BEGIN
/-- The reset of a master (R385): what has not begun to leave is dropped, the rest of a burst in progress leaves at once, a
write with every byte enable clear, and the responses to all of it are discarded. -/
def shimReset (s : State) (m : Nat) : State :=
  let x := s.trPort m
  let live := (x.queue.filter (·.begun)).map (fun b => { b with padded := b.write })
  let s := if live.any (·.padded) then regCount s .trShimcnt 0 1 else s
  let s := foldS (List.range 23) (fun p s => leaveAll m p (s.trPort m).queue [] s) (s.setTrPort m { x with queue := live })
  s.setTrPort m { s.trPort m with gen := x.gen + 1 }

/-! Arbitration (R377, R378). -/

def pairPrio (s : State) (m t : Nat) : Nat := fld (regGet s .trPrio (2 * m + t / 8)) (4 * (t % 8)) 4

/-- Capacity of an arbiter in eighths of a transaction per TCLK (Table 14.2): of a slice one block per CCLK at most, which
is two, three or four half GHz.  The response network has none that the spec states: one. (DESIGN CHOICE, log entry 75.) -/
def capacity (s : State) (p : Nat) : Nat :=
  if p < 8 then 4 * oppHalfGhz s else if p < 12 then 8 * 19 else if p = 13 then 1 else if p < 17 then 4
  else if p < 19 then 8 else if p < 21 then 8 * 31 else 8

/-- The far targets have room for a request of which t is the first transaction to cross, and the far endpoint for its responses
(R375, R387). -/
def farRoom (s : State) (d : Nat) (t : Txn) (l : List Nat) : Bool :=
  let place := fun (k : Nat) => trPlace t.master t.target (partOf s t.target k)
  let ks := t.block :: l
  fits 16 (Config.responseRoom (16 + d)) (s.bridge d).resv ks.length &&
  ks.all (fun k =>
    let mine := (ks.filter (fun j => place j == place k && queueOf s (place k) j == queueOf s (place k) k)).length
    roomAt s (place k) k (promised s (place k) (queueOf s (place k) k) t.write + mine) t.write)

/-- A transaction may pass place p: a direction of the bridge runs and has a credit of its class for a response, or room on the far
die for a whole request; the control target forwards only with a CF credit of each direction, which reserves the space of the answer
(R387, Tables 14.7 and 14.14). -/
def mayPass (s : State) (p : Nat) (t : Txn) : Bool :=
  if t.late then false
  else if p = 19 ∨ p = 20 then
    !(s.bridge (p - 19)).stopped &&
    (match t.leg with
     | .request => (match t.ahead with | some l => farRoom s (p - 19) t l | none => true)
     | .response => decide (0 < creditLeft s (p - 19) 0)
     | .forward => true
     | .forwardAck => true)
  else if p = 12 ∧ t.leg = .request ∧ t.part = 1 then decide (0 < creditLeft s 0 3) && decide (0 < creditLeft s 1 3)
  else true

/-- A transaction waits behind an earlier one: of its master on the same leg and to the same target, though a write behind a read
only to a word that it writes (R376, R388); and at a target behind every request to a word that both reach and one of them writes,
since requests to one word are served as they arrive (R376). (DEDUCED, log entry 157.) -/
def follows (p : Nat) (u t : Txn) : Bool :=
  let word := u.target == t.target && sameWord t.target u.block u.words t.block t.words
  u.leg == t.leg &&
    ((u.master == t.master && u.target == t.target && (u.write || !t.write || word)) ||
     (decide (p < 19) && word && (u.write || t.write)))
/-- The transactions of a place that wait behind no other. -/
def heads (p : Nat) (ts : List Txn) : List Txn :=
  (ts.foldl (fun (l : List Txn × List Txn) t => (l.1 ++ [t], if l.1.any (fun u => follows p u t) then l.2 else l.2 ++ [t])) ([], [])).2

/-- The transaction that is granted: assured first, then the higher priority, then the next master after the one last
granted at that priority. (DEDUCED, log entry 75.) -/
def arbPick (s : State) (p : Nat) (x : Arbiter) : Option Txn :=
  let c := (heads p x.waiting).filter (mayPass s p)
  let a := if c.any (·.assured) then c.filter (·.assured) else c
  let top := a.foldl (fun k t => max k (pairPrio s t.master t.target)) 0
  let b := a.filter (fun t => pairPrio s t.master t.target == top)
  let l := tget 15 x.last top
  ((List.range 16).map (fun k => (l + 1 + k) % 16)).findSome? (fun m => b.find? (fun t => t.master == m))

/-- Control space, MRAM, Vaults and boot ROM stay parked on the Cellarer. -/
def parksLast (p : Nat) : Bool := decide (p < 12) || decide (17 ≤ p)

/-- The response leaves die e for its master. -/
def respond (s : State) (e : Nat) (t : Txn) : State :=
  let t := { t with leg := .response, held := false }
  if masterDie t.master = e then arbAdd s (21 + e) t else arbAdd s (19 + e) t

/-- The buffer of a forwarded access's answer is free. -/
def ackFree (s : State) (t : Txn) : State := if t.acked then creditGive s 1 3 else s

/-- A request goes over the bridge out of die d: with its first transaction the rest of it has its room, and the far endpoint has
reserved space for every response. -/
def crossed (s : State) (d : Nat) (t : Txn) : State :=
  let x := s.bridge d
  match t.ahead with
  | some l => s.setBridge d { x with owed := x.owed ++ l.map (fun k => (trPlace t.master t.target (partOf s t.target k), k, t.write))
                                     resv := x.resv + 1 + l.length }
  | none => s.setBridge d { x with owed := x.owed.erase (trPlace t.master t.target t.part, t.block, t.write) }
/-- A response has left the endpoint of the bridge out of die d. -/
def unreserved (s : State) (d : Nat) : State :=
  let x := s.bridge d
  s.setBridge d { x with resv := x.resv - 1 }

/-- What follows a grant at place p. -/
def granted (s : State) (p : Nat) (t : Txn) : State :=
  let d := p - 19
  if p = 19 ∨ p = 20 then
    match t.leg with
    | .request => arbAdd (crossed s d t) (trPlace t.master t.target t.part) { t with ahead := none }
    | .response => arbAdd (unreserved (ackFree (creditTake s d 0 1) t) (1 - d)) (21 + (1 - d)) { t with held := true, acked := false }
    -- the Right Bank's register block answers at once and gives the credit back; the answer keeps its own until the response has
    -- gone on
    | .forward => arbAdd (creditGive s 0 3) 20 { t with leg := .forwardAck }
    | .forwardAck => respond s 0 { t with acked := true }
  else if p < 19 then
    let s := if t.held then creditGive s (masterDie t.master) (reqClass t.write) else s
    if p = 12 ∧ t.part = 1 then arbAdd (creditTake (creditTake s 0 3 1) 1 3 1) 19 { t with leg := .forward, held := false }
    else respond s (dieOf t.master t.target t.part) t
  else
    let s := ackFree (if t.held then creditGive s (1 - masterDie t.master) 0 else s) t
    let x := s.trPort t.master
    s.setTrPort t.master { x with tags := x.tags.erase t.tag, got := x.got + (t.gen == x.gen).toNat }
END
- PROBLEM: Restate all of the entries exactly, please.

- RESULT OF THE TASK:
/-- The reset of a master (R385): what has not begun to leave is dropped, the rest of a burst in progress leaves at once, a
write with every byte enable clear, and the responses to all of it are discarded. -/
def shimReset (s : State) (m : Nat) : State :=
  let x := s.trPort m
  let live := (x.queue.filter (·.begun)).map (fun b => { b with padded := b.write })
  let s := if live.any (·.padded) then regCount s .trShimcnt 0 1 else s
  let s := foldS (List.range 23) (fun p s => leaveAll m p (s.trPort m).queue [] s) (s.setTrPort m { x with queue := live })
  s.setTrPort m { s.trPort m with gen := x.gen + 1 }

/-! Arbitration (R377, R378). -/

def pairPrio (s : State) (m t : Nat) : Nat := fld (regGet s .trPrio (2 * m + t / 8)) (4 * (t % 8)) 4

/-- Capacity of an arbiter in eighths of a transaction per TCLK (Table 14.2): of a slice one block per CCLK at most, which
is two, three or four half GHz.  The response network has none that the spec states: one. (DESIGN CHOICE, log entry 75.) -/
def capacity (s : State) (p : Nat) : Nat :=
  if p < 8 then 4 * oppHalfGhz s else if p < 12 then 8 * 19 else if p = 13 then 1 else if p < 17 then 4
  else if p < 19 then 8 else if p < 21 then 8 * 31 else 8

/-- The far targets have room for a request of which t is the first transaction to cross, and the far endpoint for its responses
(R375, R387). -/
def farRoom (s : State) (d : Nat) (t : Txn) (l : List Nat) : Bool :=
  let place := fun (k : Nat) => trPlace t.master t.target (partOf s t.target k)
  let ks := t.block :: l
  fits 16 (Config.responseRoom (16 + d)) (s.bridge d).resv ks.length &&
  ks.all (fun k =>
    let mine := (ks.filter (fun j => place j == place k && queueOf s (place k) j == queueOf s (place k) k)).length
    roomAt s (place k) k (promised s (place k) (queueOf s (place k) k) t.write + mine) t.write)

/-- A transaction may pass place p: a direction of the bridge runs and has a credit of its class for a response, or room on the far
die for a whole request; the control target forwards only with a CF credit of each direction, which reserves the space of the answer
(R387, Tables 14.7 and 14.14). -/
def mayPass (s : State) (p : Nat) (t : Txn) : Bool :=
  if t.late then false
  else if p = 19 ∨ p = 20 then
    !(s.bridge (p - 19)).stopped &&
    (match t.leg with
     | .request => (match t.ahead with | some l => farRoom s (p - 19) t l | none => true)
     | .response => decide (0 < creditLeft s (p - 19) 0)
     | .forward => true
     | .forwardAck => true)
  else if p = 12 ∧ t.leg = .request ∧ t.part = 1 then decide (0 < creditLeft s 0 3) && decide (0 < creditLeft s 1 3)
  else true

/-- A transaction waits behind an earlier one: of its master on the same leg and to the same target, though a write behind a read
only to a word that it writes (R376, R388); and at a target behind every request to a word that both reach and one of them writes,
since requests to one word are served as they arrive (R376). (DEDUCED, log entry 157.) -/
def follows (p : Nat) (u t : Txn) : Bool :=
  let word := u.target == t.target && sameWord t.target u.block u.words t.block t.words
  u.leg == t.leg &&
    ((u.master == t.master && u.target == t.target && (u.write || !t.write || word)) ||
     (decide (p < 19) && word && (u.write || t.write)))
/-- The transactions of a place that wait behind no other. -/
def heads (p : Nat) (ts : List Txn) : List Txn :=
  (ts.foldl (fun (l : List Txn × List Txn) t => (l.1 ++ [t], if l.1.any (fun u => follows p u t) then l.2 else l.2 ++ [t])) ([], [])).2

/-- The transaction that is granted: assured first, then the higher priority, then the next master after the one last
granted at that priority. (DEDUCED, log entry 75.) -/
def arbPick (s : State) (p : Nat) (x : Arbiter) : Option Txn :=
  let c := (heads p x.waiting).filter (mayPass s p)
  let a := if c.any (·.assured) then c.filter (·.assured) else c
  let top := a.foldl (fun k t => max k (pairPrio s t.master t.target)) 0
  let b := a.filter (fun t => pairPrio s t.master t.target == top)
  let l := tget 15 x.last top
  ((List.range 16).map (fun k => (l + 1 + k) % 16)).findSome? (fun m => b.find? (fun t => t.master == m))

/-- Control space, MRAM, Vaults and boot ROM stay parked on the Cellarer. -/
def parksLast (p : Nat) : Bool := decide (p < 12) || decide (17 ≤ p)

/-- The response leaves die e for its master. -/
def respond (s : State) (e : Nat) (t : Txn) : State :=
  let t := { t with leg := .response, held := false }
  if masterDie t.master = e then arbAdd s (21 + e) t else arbAdd s (19 + e) t

/-- The buffer of a forwarded access's answer is free. -/
def ackFree (s : State) (t : Txn) : State := if t.acked then creditGive s 1 3 else s

/-- A request goes over the bridge out of die d: with its first transaction the rest of it has its room, and the far endpoint has
reserved space for every response. -/
def crossed (s : State) (d : Nat) (t : Txn) : State :=
  let x := s.bridge d
  match t.ahead with
  | some l => s.setBridge d { x with owed := x.owed ++ l.map (fun k => (trPlace t.master t.target (partOf s t.target k), k, t.write))
                                     resv := x.resv + 1 + l.length }
  | none => s.setBridge d { x with owed := x.owed.erase (trPlace t.master t.target t.part, t.block, t.write) }
/-- A response has left the endpoint of the bridge out of die d. -/
def unreserved (s : State) (d : Nat) : State :=
  let x := s.bridge d
  s.setBridge d { x with resv := x.resv - 1 }

/-- What follows a grant at place p. -/
def granted (s : State) (p : Nat) (t : Txn) : State :=
  let d := p - 19
  if p = 19 ∨ p = 20 then
    match t.leg with
    | .request => arbAdd (crossed s d t) (trPlace t.master t.target t.part) { t with ahead := none }
    | .response => arbAdd (unreserved (ackFree (creditTake s d 0 1) t) (1 - d)) (21 + (1 - d)) { t with held := true, acked := false }
    -- the Right Bank's register block answers at once and gives the credit back; the answer keeps its own until the response has
    -- gone on
    | .forward => arbAdd (creditGive s 0 3) 20 { t with leg := .forwardAck }
    | .forwardAck => respond s 0 { t with acked := true }
  else if p < 19 then
    let s := if t.held then creditGive s (masterDie t.master) (reqClass t.write) else s
    if p = 12 ∧ t.part = 1 then arbAdd (creditTake (creditTake s 0 3 1) 1 3 1) 19 { t with leg := .forward, held := false }
    else respond s (dieOf t.master t.target t.part) t
  else
    let s := ackFree (if t.held then creditGive s (1 - masterDie t.master) 0 else s) t
    let x := s.trPort t.master
    s.setTrPort t.master { x with tags := x.tags.erase t.tag, got := x.got + (t.gen == x.gen).toNat }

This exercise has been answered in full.